VIAJE A MARTE. SEGUNDA ETAPA

ALFONSO MORÓN MERCHANTE

 

 

Las profesiones de moda son los llamados Spin Doctors y los Community managers.

Los primeros son una especie de aprendices de brujo sin ideología propia que se venden en el mercado al mejor postor. Son nigromantes, una clase de alquimistas que trabajan en la oscuridad y se dicen dueños de pócimas y brebajes secretos (ahora se llaman “algoritmos”) cuya composición solo ellos conocen y que aseguran al cliente victorias políticas sin cuento. Su especialidad es desentrañar las encuestas con las mismas artes adivinatorias que empleaban los antiguos augures con las vísceras de animales previamente sacrificados.  Actúan como ventrílocuos: eligen un candidato a líder, ambicioso por naturaleza, e introducen las manos en su interior para que el muñeco, que por sí solo sería totalmente mudo e inanimado, adquiera vida, actúe y hable a través de los sonidos que salen del vientre de su mentor.

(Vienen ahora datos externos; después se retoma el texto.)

/-- R99: exactly the well-formed lines have a command, and its word is the number the assembler's formulas give. -/
def Obligations.WellFormedLinesAssemble : Prop :=
  ∀ l : AsmLine, (l.wellFormed = true ↔ ∃ i, l.instr? = some i) ∧ ∀ i, l.instr? = some i → (encode i).toNat = l.word

/-! ### Issue, the engine's turn and completion (60_exceptions.md §1, 70_reset_and_hazards.md R318) -/

/-- When the engine has its turn and CMDL decodes to a command, the step is that command's execution. That an empty list of inputs
gives the engine its turn is the model's choice (log entry 1, DESIGN CHOICE). -/
def Obligations.EngineTurnRunsTheDecodedCommand : Prop :=
  ∀ (s : State) (i : Instr), s.busy = true → s.rst = false → decode s.cmdl = .instr i →
    (∀ rest, s.inputs = .engine :: rest → step s = exec i { s with inputs := rest }) ∧
    (s.inputs = [] → step s = exec i s)

/-- With no host access and no change of `rst` to make, the block's state stays as it is exactly while BUSY = 0. That the step is then
the engine's turn, and that an idle block steps to itself, is the model's choice (log entry 1, DESIGN CHOICE); it is how the model
renders R287: "It is idle exactly when BUSY = 0, and no state changes while idle". -/
def Obligations.IdleExactlyWhenNotBusy : Prop :=
  ∀ s : State, s.rst = false → s.inputs = [] → (step s = .next s ↔ s.busy = false)

/-- R28: a write to CMD while BUSY = 0 issues the word, one while BUSY = 1 is dropped (OVR records it), and CMD reads 0. -/
def Obligations.CmdWriteIssues : Prop :=
  ∀ (s : State) (v : Word) (rest : List Input), s.rst = false →
    (s.inputs = .access (.write 0x018 .b32 v) :: rest → s.busy = false →
      step s = .next { s with
        inputs := rest, port := .written, cmdl := v, busy := true, done := false, err := .none, errInfo := none }) ∧
    (s.inputs = .access (.write 0x018 .b32 v) :: rest → s.busy = true →
      step s = .next { s with inputs := rest, port := .written, ovr := true }) ∧
    (s.inputs = .access (.read 0x018 .b32) :: rest → step s = .next { s with inputs := rest, port := .data 0 })

/-- `run X` (R100): the write to CMD issues X, the engine's turn executes it, and the read of STATUS then gives a word with
BUSY = 0 and DONE = 1. That the engine's turn stands before the first poll is the model's choice of one interleaving (log entry 1). -/
def Obligations.RunIssuesExecutesAndReports : Prop :=
  ∀ (s : State) (i : Instr) (rest : List Input), s.busy = false → s.rst = false → s.inputs = runInputs i ++ rest →
    ∃ a b : State, step s = .next a ∧ a.cmdl = encode i ∧ a.busy = true ∧
      exec i { a with inputs := readStatusInput :: rest } = .next b ∧ step a = .next b ∧
      step b = .next { b with inputs := rest, port := .data b.statusWord } ∧
      b.statusWord.getLsbD 0 = false ∧ b.statusWord.getLsbD 1 = true

/-- R270: every issued command completes: BUSY goes to 0 and DONE to 1, ERR_INFO is a sub-cause exactly when ERR = 1, and a decoded
command never ends with IllegalCommand. -/
def Obligations.EveryCommandCompletes : Prop :=
  ∀ (i : Instr) (s : State), ∃ t : State, exec i s = .next t ∧ t.busy = false ∧ t.done = true ∧
    (t.errInfo ≠ none ↔ t.err = .invalidArgument) ∧ t.err ≠ .illegalCommand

Algunos, como los entrenadores de fútbol, viven con las maletas hechas: Badalona, Mérida, Madrid. Otros, de siglas marinas, han pasado de practicar sus sortilegios con personajes con mostacho a hacerlo con jóvenes lideresas cuya osadía es solo pareja a su estulticia.  Cuando las marionetas pierden su pintura o el pueblo se aburre de ellos, los brujos los arrojan al cajón de los juguetes rotos, hacen las maletas y buscan un nuevo muñeco al que dar vida con el que puedan seguir ejercitando su “Opus nigrum”. Los políticos, huérfanos de todo auxilio, emprenden entonces un largo, azaroso y casi nunca exitoso camino de vuelta a la cumbre. Pero nunca segundas partes fueron buenas.

Los segundos, los llamados Community Managers, son los que controlan los arcanos de las redes sociales. Son éstas un medio de información y/o opinión que podrían ser de gran utilidad pero que, en la práctica, se limitan en la mayoría de los casos a “dar derecho de hablar a legiones de idiotas que antes hablaban solo en el bar con una copa de vino, sin dañar a la comunidad, y eran silenciados inmediatamente y ahora tienen la misma repercusión que un premio Nobel. Es la invasión de los idiotas”. Las palabras son de Umberto Eco. Pérez Reverte añadió recientemente que, debido a la posibilidad de anonimato que ofrecen, son “el caldo de cultivo perfecto para los indeseables”.

Los políticos han acabado adoptando las formas de programas como Sálvame. Los miércoles se dedican a intercambiar chafarderías, chabacanerías y chulerías -sanchistas, eclesiales o rufianescas los unos, marcialmente abascaladas o casadianas los otros- (demasiadas CH, una letra suprimida del abecedario) en el teatrillo de la carrera de San Jerónimo. Con razón el genial Forges llamaba al lugar el “Hemicisco”.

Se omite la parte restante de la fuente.